## [Data to process]
/-- The bytes of one piece as the load's scope gives them, filling the snapshot where it is the load's own (R235); none
where a peer has not replied. -/
def State.pieceBytes (s : State) (n : Nat) (l : LoadLanding) (p : LoadPart) : Option (List Byte × State) :=
  let c := s.coreOf n
  let plain := l.plain p
  let current := plain && l.phase == c.phase
  let line := if current then bankGet [] c.snap (lineKey p.loc) else []
  let at? (line : List Byte) : List Byte := (line.drop (p.loc.pa % 64)).take p.size
  let fill (s : State) (line : List Byte) : State :=
    if current then s.fillLine n (lineKey p.loc) p.va line
    else if plain then s.onCoreN n fun c => { c with
      loads := c.loads.map (·.pinned l.phase fun k => if k = lineKey p.loc then line else []) }
    else s
  let path := Path.ofCore n l.seq
  if line ≠ [] then some (at? line, s)
  else match p.loc.peer with
    | none =>
      let base := p.loc.pa / 64 * 64
      let s := match l.dest with
        | .tile .. => s
        | _ => s.poisonRead p.loc.pa p.size
      if plain then let bs := s.seenN path base 64; some (at? bs, fill s bs)
      else some (s.seenN path p.loc.pa p.size, s)
    | some _ =>
      match (p.tag.bind s.readFor).bind (·.data) with
      | none => none
      | some bs => if p.cached then some (at? bs, fill s bs) else some (bs.take p.size, s)

/-- A piece with the core's own earlier stores over it (R110). -/
def overlay (own : List (Option Byte)) (bs : List Byte) : List Byte :=
  if own.isEmpty then bs else own.zipIdx.map fun o => o.1.getD (bs.getD o.2 0)

/-- All pieces of a load, or none while a peer has not replied. -/
def State.partsBytes (s : State) (n : Nat) (l : LoadLanding) : List LoadPart → Option (List Byte × State)
  | [] => some ([], s)
  | p :: r =>
    let here : Option (List Byte × State) :=
      if p.fixed then some (List.replicate p.size 0, s) else s.pieceBytes n l p
    match here with
    | none => none
    | some (bs, s) =>
      match s.partsBytes n l r with
      | none => none
      | some (rest, s) => some (overlay p.own bs ++ rest, s)

/-! ## READs to peers (R112, R305) -/

/-- Send a READ to a peer for a core (R112, R305), an access that counts (R376): its tag and the state. -/
def State.sendRead (s : State) (n dev pa len va : Nat) : Nat × State :=
  let s := s.countAccess (s.coreOf n).part va
  let tag := s.nextAtom
  let s := { s with
    nextAtom := (tag + 1) % 2 ^ 32
    reads := s.reads ++ [ReadReq.mk tag n dev pa len s.now none] }
  (tag, s.send { blankMsg with kind := 6, dst := dev, src := s.devId, seq := tag, len := len - 1, addr := pa })

/-- Send the READs that a load of a core still lacks: for its bytes, or for a line of a page read through the snapshot that the
phase's snapshot does not hold (R243). -/
def State.sendReads (s : State) (n : Nat) (l : LoadLanding) : List LoadPart × State :=
  l.parts.foldl (fun (acc : List LoadPart × State) p =>
    let (ps, s) := acc
    let c := s.coreOf n
    match p.loc.peer with
    | none => (ps ++ [p], s)
    | some d =>
      if p.fixed || p.tag.isSome || (p.cached && l.phase == c.phase && bankGet [] c.snap (lineKey p.loc) != []) then (ps ++ [p], s)
      else
        let (tag, s) := if p.cached then s.sendRead n d (p.loc.pa / 64 * 64) 64 p.va else s.sendRead n d p.loc.pa p.size p.va
        (ps ++ [{ p with tag := some tag }], s)) ([], s)

/-- Does an earlier atomic of a core that has not been performed stand before a load: one to a byte that the load reads at its
scope's point of coherence (R110, R128)? -/
def State.behindAtom (s : State) (n : Nat) (l : LoadLanding) : Bool :=
  l.scope != 0 && s.atoms.any fun a => a.core == n && decide (a.seq < l.seq) && a.old.isNone
    && l.parts.any fun p => p.loc.peer == a.loc.peer && overlaps p.loc.pa p.size a.loc.pa a.size

/-- Fix the value of load k of a core once everything before it has been performed (R69, R110, R234, R237): READs that it needs
are sent, and with their data its bytes are taken. -/
def State.fixLoad (s : State) (n k : Nat) : State :=
  match (s.coreOf n).loads[k]? with
  | none => s
  | some l =>
    if l.data.isSome || l.isAtomic then s
    else
      let s := if s.behindAtom n l then s.performOwn n l.seq else s
      if s.held n l.seq || s.behindAtom n l then s
      else
        let (ps, s) := s.sendReads n l
        let l := { l with parts := ps }
        match s.partsBytes n l ps with
        | none => s.onCoreN n fun c => { c with loads := c.loads.set k l }
        | some (bs, s) =>
          let tags := ps.filterMap (·.tag)
          let s := { s with reads := s.reads.filter fun r => !tags.contains r.tag }
          s.onCoreN n fun c => { c with loads := c.loads.set k { l with data := some bs } }

/-- Fix the loads of a core up to number k, in issue order (R110). -/
def State.fixLoadsTo (s : State) (n k : Nat) : State := (List.range (k + 1)).foldl (fun s j => s.fixLoad n j) s

/-- Fix the loads of a core in issue order, each after the atomics that the core issued before it (R110). -/
def State.fixLoads (s : State) (n : Nat) : State :=
  (List.range (s.coreOf n).loads.length).foldl (fun s j =>
    match (s.coreOf n).loads[j]? with
    | some l => if l.data.isSome || l.isAtomic then s else (s.performOwn n l.seq).fixLoad n j
    | none => s) s

end Sys2Proof.Machine
end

## [Your goal]
Copy out every line above where "LoadPart" is present.

## [Exercise output]
def State.pieceBytes (s : State) (n : Nat) (l : LoadLanding) (p : LoadPart) : Option (List Byte × State) :=
def State.partsBytes (s : State) (n : Nat) (l : LoadLanding) : List LoadPart → Option (List Byte × State)
def State.sendReads (s : State) (n : Nat) (l : LoadLanding) : List LoadPart × State :=
  l.parts.foldl (fun (acc : List LoadPart × State) p =>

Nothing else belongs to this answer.